Distinct Prandial and Basal Glucose-Lowering Effects of Insulin Degludec/Insulin Aspart (IDegAsp) at Steady State in Subjects with Type 1 Diabetes Mellitus

This single-center, single-arm, open-label trial was registered with clinicaltrials.gov (NCT01590836), and the protocol was reviewed and approved by the local health authority (Bundesinstitut für Arzneimittel und Medizinprodukte) in accordance with regulations, and by the appropriate ethics committee (Ärztekammer Nordrhein). All procedures followed were in accordance with the ethical standards of the responsible committee on human experimentation (institutional and national) and with the Helsinki Declaration of 1975, as revised in 2000 and 2008. Informed consent was obtained from all patients for being included in the study. The study was performed in accordance with Good Clinical Practice as defined by the International Conference on Harmonisation. Subjects were fully informed of the risks of the trial and were made aware that they could withdraw from the trial at any time for any reason. Patients were informed verbally and in writing, and written consent was obtained before any trial-related procedures were initiated.

Trial participants included 22 men and women aged 18–65 years, with T1DM, treated with insulin for at least 12 months with a current daily basal insulin requirement of ≥0.2 U/kg/day and a total insulin dose of <1.2 U/kg/day. Eligible subjects were also required to have a body mass index (BMI) in the range of 18.0–28.0 kg/m², an HbA_1c level of ≤9.5%, and a fasting C-peptide level of ≤0.3 nmol/L.

Subjects were excluded from participation if they had a history or presence of cancer or cardiovascular disease, supine blood pressure beyond the normal range (90–140 mmHg systolic; 50–90 mmHg diastolic), proliferative retinopathy or maculopathy and/or severe neuropathy, recurrent severe hypoglycemia (more than one episode requiring assistance in the past 12 months) or hypoglycemia unawareness, or smoked >5 cigarettes or the equivalent, per day.

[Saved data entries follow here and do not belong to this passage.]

-- ==== Sys2Proof/Machine/Frame.lean ====
section
/-! DEFINITION. The four INTERNAL rows (40_frame_checksum.md): combinational operations with no event of their own, which the
tick and read meanings use through the shared functions. Run by themselves, CLASSIFY, CHECKSUM_OK and EXTRACT put their value in
the model's own `opOut` (assumption 6). -/

namespace Sys2Proof.Machine

/-- CLASSIFY (R100). -/
def execClassify (d : BitVec 15) (s : State) : Host.Outcome State Fault Refusal :=
  .next (s.putOut (boolWord (classifyBit d.toNat)))

/-- SHIFT_IN (R102); in reset `shreg` holds its reset value (R190). -/
def execShiftIn (b : Bool) (s : State) : Host.Outcome State Fault Refusal :=
  .next (outsideReset (State.shiftBit b) s)

/-- CHECKSUM_OK (R103). -/
def execChecksumOk (s : State) : Host.Outcome State Fault Refusal :=
  .next (s.putOut (boolWord (checksumGood s.shreg)))

/-- EXTRACT (R104). -/
def execExtract (s : State) : Host.Outcome State Fault Refusal :=
  .next (s.putOut s.reading)

end Sys2Proof.Machine
end

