-- ==== Sys2Proof/Tests/Slice0.lean ====
section
/-! SUPPORT. The model's own tests: the smoke test of WellFormed, words written out from the encodings of 30_encoding.md, single
steps whose expected values stand in 95_test_vectors.md (the vector is named in each comment), and a witness for the hypotheses
of each statement that has any. -/

namespace Sys2Proof.Tests

open Sys2Proof Sys2Proof.Machine Sys2Proof.Claims

/-- The reset state in another phase, with a count. -/
def inPhase (p : BitVec 4) (c : BitVec 15) : State :=
  { State.reset with phase := p, cnt := c }

/-- The outcome is a next state with a property. -/
def gives (o : Host.Outcome State Fault Refusal) (p : State → Bool) : Bool :=
  match o with
  | .next t => p t
  | .fault _ => false
  | .refused _ => false

/-- The outcome is this refusal. -/
def refuses (o : Host.Outcome State Fault Refusal) (r : Refusal) : Bool :=
  match o with
  | .next _ => false
  | .fault _ => false
  | .refused q => q == r

/-- The outcome is this fault. -/
def faults (o : Host.Outcome State Fault Refusal) (f : Fault) : Bool :=
  match o with
  | .next _ => false
  | .fault g => g == f
  | .refused _ => false

/-- One step of the reset state in a phase, with one event pending. -/
def after (s : State) (e : Event) : Host.Outcome State Fault Refusal :=
  step (s.withEvents [e])

/-! ## WellFormed: an ill-formed term for each check -/

theorem test_illformed_rsvd_nop : (Instr.cmdRsvd 0).wellFormed = false := by decide
theorem test_illformed_rsvd_start : (Instr.cmdRsvd 1).wellFormed = false := by decide
theorem test_illformed_rsvd_clear : (Instr.cmdRsvd 2).wellFormed = false := by decide
theorem test_illformed_ignored23 : (Instr.wrIgnored23 4 0).wellFormed = false := by decide
theorem test_illformed_ignored47 : (Instr.wrIgnored47 3 0).wellFormed = false := by decide
theorem test_illformed_unreachable : (Instr.tickUnreachable 11 true).wellFormed = false := by decide
theorem test_illformed_classify_0 : (Instr.classify 0).wellFormed = false := by decide
theorem test_illformed_classify_101 : (Instr.classify 101).wellFormed = false := by decide
theorem test_wellformed : (Instr.cmdRsvd 3).wellFormed && (Instr.wrIgnored23 3 0).wellFormed && (Instr.wrIgnored47 4 0).wellFormed
    && (Instr.tickUnreachable 12 true).wellFormed && (Instr.classify 100).wellFormed = true := by decide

The trial consisted of a screening visit (Visit 1), followed by a treatment period (Visits 2–8), and a follow-up visit (Visit 9). After screening, all subjects received IDeg (0.42 U/kg) once daily for 5 days to reach steady state [20]. IAsp was given as required, which enabled individualization of bolus doses on Days 1–5 (IAsp has a short exposure and therefore does not accumulate over time). On Day 6, subjects received a single dose of IDegAsp (0.6 U/kg, comprising 0.42 U/kg IDeg and 0.18 U/kg IAsp). At each dosing visit, trial product was administered at approximately 8 p.m. This time was chosen for convenience in performing the clamp procedure and does not reflect requirements in normal clinical practice.

IDeg and IDegAsp were dosed as subcutaneous injections into a lifted skinfold of the lower abdominal wall above the inguinal area. Both were provided in 3 mL Penfill^® cartridges (Novo Nordisk, Bagsvaerd, Denmark) (100 U/mL) and administered using a syringe and needle.

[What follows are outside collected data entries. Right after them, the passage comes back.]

-- ==== Sys2Proof/Machine/ObjTypes.lean ====
section
/-! DEFINITION. What an object of the dictionary is (00_scope.md R15 to R19, 15_granary_atton.md R471 to R473): its type, its
access code, its flags, the place of its elements and of its in-effect twin, its default and its range. -/
namespace Sys2Proof.Machine

/-- The types of R15. `octets lo hi` is an OCTETS object whose length lies from `lo` to `hi`; `key k` is a KEY of `k` octets. -/
inductive Ty where
  | bool | u8 | u16 | u32 | u64 | i8 | i16 | i32 | i64
  | time128 | stamp128 | inc64 | freq64 | scruple48 | enum
  | octets (lo hi : Nat)
  | key (k : Nat)
deriving DecidableEq, Repr

/-- The access codes of R16. -/
inductive Acc where
  | ro | rw | wo | rc | rwx
deriving DecidableEq, Repr

/-- A value of an object: a number, or octets (OCTETS and KEY). TIME128 and STAMP128 are held as their raw 128 bits. -/
inductive Val where
  | n (v : Int)
  | o (b : Bytes)
deriving DecidableEq, Repr

/-- The values an object accepts in check 5 of R478. -/
inductive Rng where
  | any
  | within (lo hi : Int)
  | among (cs : List Int)
  | withinOr (lo hi : Int) (cs : List Int)
  | special (f : Nat → Nat → Val → Bool)

/-- What is fixed for one device: fuses, boot ROM keys, the straps sampled at B02 and the active image's defaults. -/
structure Dev where
  /-- fused part: 1 OT9600-MX, 2 OT9600-WX (R20) -/
  part : Nat := 1
  /-- fused stepping (R20) -/
  stepping : Nat := 0
  /-- fused serial, 16 octets (R20) -/
  serial : Bytes := []
  /-- fused MAC base (R624) -/
  macBase : Nat := 0
  /-- fused clock identities of the PTP service units, 8 octets each (R439) -/
  clockIds : List Bytes := []
  /-- fused receive latency of each lane, ps (R104) -/
  rxCal : List Int := []
  /-- fused transmit latency of each lane, ps (R104) -/
  txCal : List Int := []
  /-- fused temperature coefficient of the receive latency of each lane, 2⁻¹⁶ ps per 0.01 °C (R104) -/
  rxTc : List Int := []
  /-- fused temperature coefficient of the transmit latency of each lane, 2⁻¹⁶ ps per 0.01 °C (R104) -/
  txTc : List Int := []
  /-- temperature of the production test, 0.01 °C (R104) -/
  calTemp : Int := 0
  /-- fused minimum security version (R575) -/
  minSecver : Nat := 0
  /-- fused key revocations (R575) -/
  revoked : Nat := 0
  /-- fused storage key, 32 octets (R504) -/
  storageKey : Bytes := []
  /-- boot ROM public keys 0-3, x then y, 96 octets each (R574) -/
  romKeys : List Bytes := []
  /-- manager role as sampled at B02 (R442) -/
  manager : Bool := false
  /-- version of the active image (R20) -/
  firmware : Nat := 0
  /-- default windows of the active image: master x 16 + window, and the entry (R536) -/
  windows : List (Nat × Bytes) := []
deriving DecidableEq, Repr

/-- A row of an object table. Element (i, j) sits at key `base * 256 + sub + i * kI + j * kJ`; the key of an object is its
index times 256 plus its subindex. `twin` is the distance from a configured key to its in-effect twin, 0 for none. -/
structure Row where
  name : String
  base : Nat
  sub : Nat := 0
  n : Nat := 1
  kI : Nat := 0
  m : Nat := 1
  kJ : Nat := 0
  ty : Ty
  acc : Acc := .ro
  /-- flag P (R17): the object is stored by STORE -/
  p : Bool := false
  /-- flag I: a write takes effect when it completes -/
  im : Bool := false
  /-- flag B: the object may stand in a bundle -/
  b : Bool := false
  /-- a write needs Keeper (R19) -/
  keeper : Bool := false
  twin : Nat := 0
  dflt : Dev → Nat → Nat → Val := fun _ _ _ => .n 0
  rng : Rng := .any

/-- The key of element (i, j) of a row. -/
def Row.key (r : Row) (i j : Nat) : Nat := r.base * 256 + r.sub + i * r.kI + j * r.kJ

/-- The element of a row that a key names, if any. -/
def Row.elem (r : Row) (k : Nat) : Option (Nat × Nat) :=
  let k0 := r.base * 256 + r.sub
  if k < k0 then none
  else
    let d := k - k0
    let i := if r.kI = 0 then 0 else min (d / r.kI) (r.n - 1)
    let d' := d - i * r.kI
    let j := if r.kJ = 0 then 0 else min (d' / r.kJ) (r.m - 1)
    if d' = j * r.kJ then some (i, j) else none

/-- A number as an object value. -/
def nval (v : Int) : Dev → Nat → Nat → Val := fun _ _ _ => .n v

/-- Octets as an object value. -/
def oval (b : Bytes) : Dev → Nat → Nat → Val := fun _ _ _ => .o b

/-- Octets that are all zero. -/
def zeros (k : Nat) : Bytes := List.replicate k 0

/-- The number in a value, 0 for octets. -/
def Val.num : Val → Int
  | .n v => v
  | .o _ => 0

/-- The octets in a value, none for a number. -/
def Val.bytes : Val → Bytes
  | .n _ => []
  | .o b => b

/-- A store of object values: (key, value) with the keys strictly rising and no value equal to its object's default. -/
abbrev Store := List (Nat × Val)

end Sys2Proof.Machine
end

After administration of IDegAsp on Day 6, the steady-state pharmacodynamic response was evaluated using a 30-h euglycemic glucose clamp performed with a Biostator^® device (MTB Medizintechnik, Amstetten, Germany), as described previously [18]. In brief, 5–6 h before dosing of the trial product, subjects received a variable intravenous infusion of human insulin (15 IU Actrapid^®, 100 IU/mL in 49 mL saline and 1 mL of the subject’s blood) or glucose to obtain a blood glucose clamp target level of 5.5 mmol/L (100 mg/dL). After trial product administration, when only insulin was infused to maintain the glucose clamp target, the rate of insulin infusion was decreased gradually and stopped completely when blood glucose had decreased by 0.3 mmol/L (5 mg/dL); glucose infusion was then initiated to keep the glucose concentration constant at the glucose clamp target of 5.5 mmol/L (100 mg/dL). The clamp continued for 30 h post-dosing of trial product, but was terminated earlier if the blood glucose consistently exceeded 13.9 mmol/L (250 mg/dL) without any glucose having been administered for at least 30 min. During the entire clamp procedure, subjects remained fasting (with no oral intake other than water) and stayed in a supine or semi-supine position.

The glucose infusion rate (GIR) required to keep the blood glucose concentration at the target level was recorded every minute throughout the euglycemic clamp. Approximately every 30 min throughout the glucose clamp, blood glucose measurements from the Biostator were checked against blood glucose measurements performed by a glucose analyzer (Super GL Glucose Analyzer, Hitado, Möhnesee, Germany). Blood samples for determination of serum IAsp concentration were taken on Day 6 at the following times: 5 min predose, 0 min, at 10 min intervals until 2 h post-dose, then every 15 min to 3 h, then at 3½, 4, 5, 6, 8, 10, 11 and 12 h post-dose. Serum IDeg concentrations were measured in blood samples taken 5 min predose and at 0 min on Days 1–5 then on Day 6, at 5 min predose, 0 min, 30 min, 1 h and thereafter every hour until 16 h, then at 18, 20, 22, 24, 30, 36 and 48 h.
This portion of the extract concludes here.